» RECORDS SHOWN

theorem wit_SafeStopAndSparing_pairs :
    ((up.pair 0).role = .active ∧ (up.pair 3).role = .spare ∧ usableSpare up (up.pair 0).tasks = some 3 ∧
      usableSpare (up.setPair 3 { role := .fenced }) (up.pair 0).tasks = none ∧ (up.pair 3).restores = none ∧
      ((up.setPair 3 { role := .quarantine }).pair 3).role = .quarantine ∧
        ((up.setPair 3 dead_).pair 3).role = .fenced) ∧
    (∀ j, j < 4 → (up.pair j).restores = none) ∧
    (let s := up.setPair 3 { role := .spare, restores := some 0 }
     (s.pair 3).role = .spare ∧ (s.pair 3).restores = some 0 ∧ ∀ q, q < 3 → (s.pair q).restores = none) ∧
    (let s := up.setPair 0 dead_
     (s.pair 0).dead = true ∧ (s.pair 0).role = .fenced ∧ (s.pair 0).failed = false ∧
      (s.pair 0).declared + 1250000 ≤ s.mono ∧ s.mono < (s.pair 0).declared + 1250001 ∧
      (up.pair 0).role ≠ .quarantine ∧ (up.pair 0).dead = false) := by
  decide +kernel

/-- A master that does not reach the region raises and returns FSRC8, and the capture holds its access. -/
theorem test_refused :
    let t := after (.accessRefused 0x10 1 0x40700000) up
    (t.src 8).latched = true ∧ (t.src 8).inErr = false ∧ (t.src 8).count = 1 ∧
      (t.fcr.cap.map fun c => (c.source, c.master, c.access, c.address)) = some (8, 0x10, 1, 0x40700000) := by decide +kernel

/-- Pair 0 is declared dead: the epoch is 2, the pair FENCED, and the spare restores its tasks. -/
theorem test_declare :
    let t := after (.lockstepMiscompare 0 0x1000) up
    t.fcr.epoch = 2 ∧ (t.pair 0).role = .fenced ∧ (t.pair 1).tag = 2 ∧ (t.pair 3).restores = some 0 := by decide +kernel

/-! ## The service panel -/

/-- A panel frame with one bit set, and the CRC that goes with it. -/
def aPanelFrame : Bytes := le 4 0 ++ le 4 2506968012 ++ b1 1 ++ zeros 95
/-- Supplies in range: 30 V, 16 V and 2 V. -/
def lit (st : FnState) (x : Pnl) : State :=
  let p : Pnl := { x with supplyOk := true, vph := fOfNat 30, vpm := fOfNat 16, vpl := fOfNat 2 }
  at_ { up.setHolder 4 { balance := f1 } with pnl := { p with frames := [(0, (b1 1 ++ zeros 95, 2506968012))] } } panelFid st
def aPanelRow (n : Nat) : PRow :=
  { row := 15, target := zeros 6, band := 1, vph := fOfNat 30, vpm := fOfNat 16, vpl := fOfNat 2, tPlus := fOfNat 24,
    tMinus := fOfNat 24, phase := n }

/-- The CRC of the frame with one bit, and of a blank frame, in steps of 32 bytes. -/
theorem crc_one : (crc32c (b1 1 ++ zeros 95)).toNat = 2506968012 := by
  have a : (b1 1 ++ zeros 31).foldl crcByte 0xFFFFFFFF = 1221073310#32 := by decide +kernel
  have b : (zeros 32).foldl crcByte 1221073310#32 = 2285501338#32 := by decide +kernel
  have c : (zeros 32).foldl crcByte 2285501338#32 = 1787999283#32 := by decide +kernel
  have e : b1 1 ++ zeros 95 = (b1 1 ++ zeros 31) ++ zeros 32 ++ zeros 32 := rfl
  rw [crc32c, e, List.foldl_append, List.foldl_append, a, b, c]; rfl

theorem crc_blank : (crc32c (zeros 96)).toNat = 1374815403 := by
  have a : (zeros 32).foldl crcByte 0xFFFFFFFF = 1970194773#32 := by decide +kernel
  have b : (zeros 32).foldl crcByte 1970194773#32 = 4231468184#32 := by decide +kernel
  have c : (zeros 32).foldl crcByte 4231468184#32 = 2920151892#32 := by decide +kernel
  have e : zeros 96 = zeros 32 ++ zeros 32 ++ zeros 32 := rfl
  rw [crc32c, e, List.foldl_append, List.foldl_append, a, b, c]; rfl

theorem test_crc32c : (crc32c ((List.range 9).map fun i => BitVec.ofNat 8 (0x31 + i))).toNat = 0xE3069283 := by decide +kernel

theorem wit_PanelCommands :
    Accepted opPanelFrame hd aPanelFrame 0 up ∧
    ((crc32c (slice aPanelFrame 8 96)).toNat = rd aPanelFrame 4 4 ∧ (crc32c (zeros 96)).toNat ≠ 0) ∧
    Accepted opPanelStatus hd (le 4 15) 240 up ∧ Accepted opPanelStatus hd (le 4 0xFF) 48 up ∧
    (supplyRange (fOfNat 30) (fOfNat 16) (fOfNat 2) = true ∧ supplyRange (fOfNat 30) (fOfNat 15) f0 = true ∧
      supplyRange (fOfNat 30) (fOfNat 18) f0 = false ∧ up.pnl.run = none ∧
        (lit .running { run := some (aPanelRow 1) }).pnl.run ≠ none) ∧
    (let s := lit .running { sampleAt := some 999975000, tempAt := some 975000000 }
     s.pnl.sampleAt = some 999975000 ∧ 999975000 + 25000 ≤ s.mono ∧ s.mono < 999975001 + 25000 ∧
      975000000 + 25000000 ≤ s.mono ∧ s.mono < 975000001 + 25000000 ∧ s.pwr.state ≤ 1) ∧
    (let s := lit .running { okAt := 975000000, wrong := 2 }
     s.pnl.supplyOk = true ∧ s.pnl.okAt + 25000000 ≤ s.mono ∧ s.mono < s.pnl.okAt + 25000001 ∧
      s.pnl.wrong.testBit 1 = true ∧ interrupted (lit .running { journal := [aPanelRow 3] }) ≠ [] ∧
      up.pnl.wrong.testBit 1 = false ∧ interrupted up = [] ∧ up.pnl.supplyOk = false) ∧
    (let s := lit .stopping {}; s.st panelFid = .stopping ∧ s.pnl.run = none ∧ up.st panelFid ≠ .stopping) := by
  refine ⟨accepted_of ?_, ⟨crc_one, by rw [crc_blank]; decide⟩, accepted_of ?_, accepted_of ?_, ?_, ?_, ?_, ?_⟩ <;> decide +kernel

» YOUR GOAL
Give the number of lines in the listing above where the word "false" appears, and nothing else.

» ANSWER SECTION
5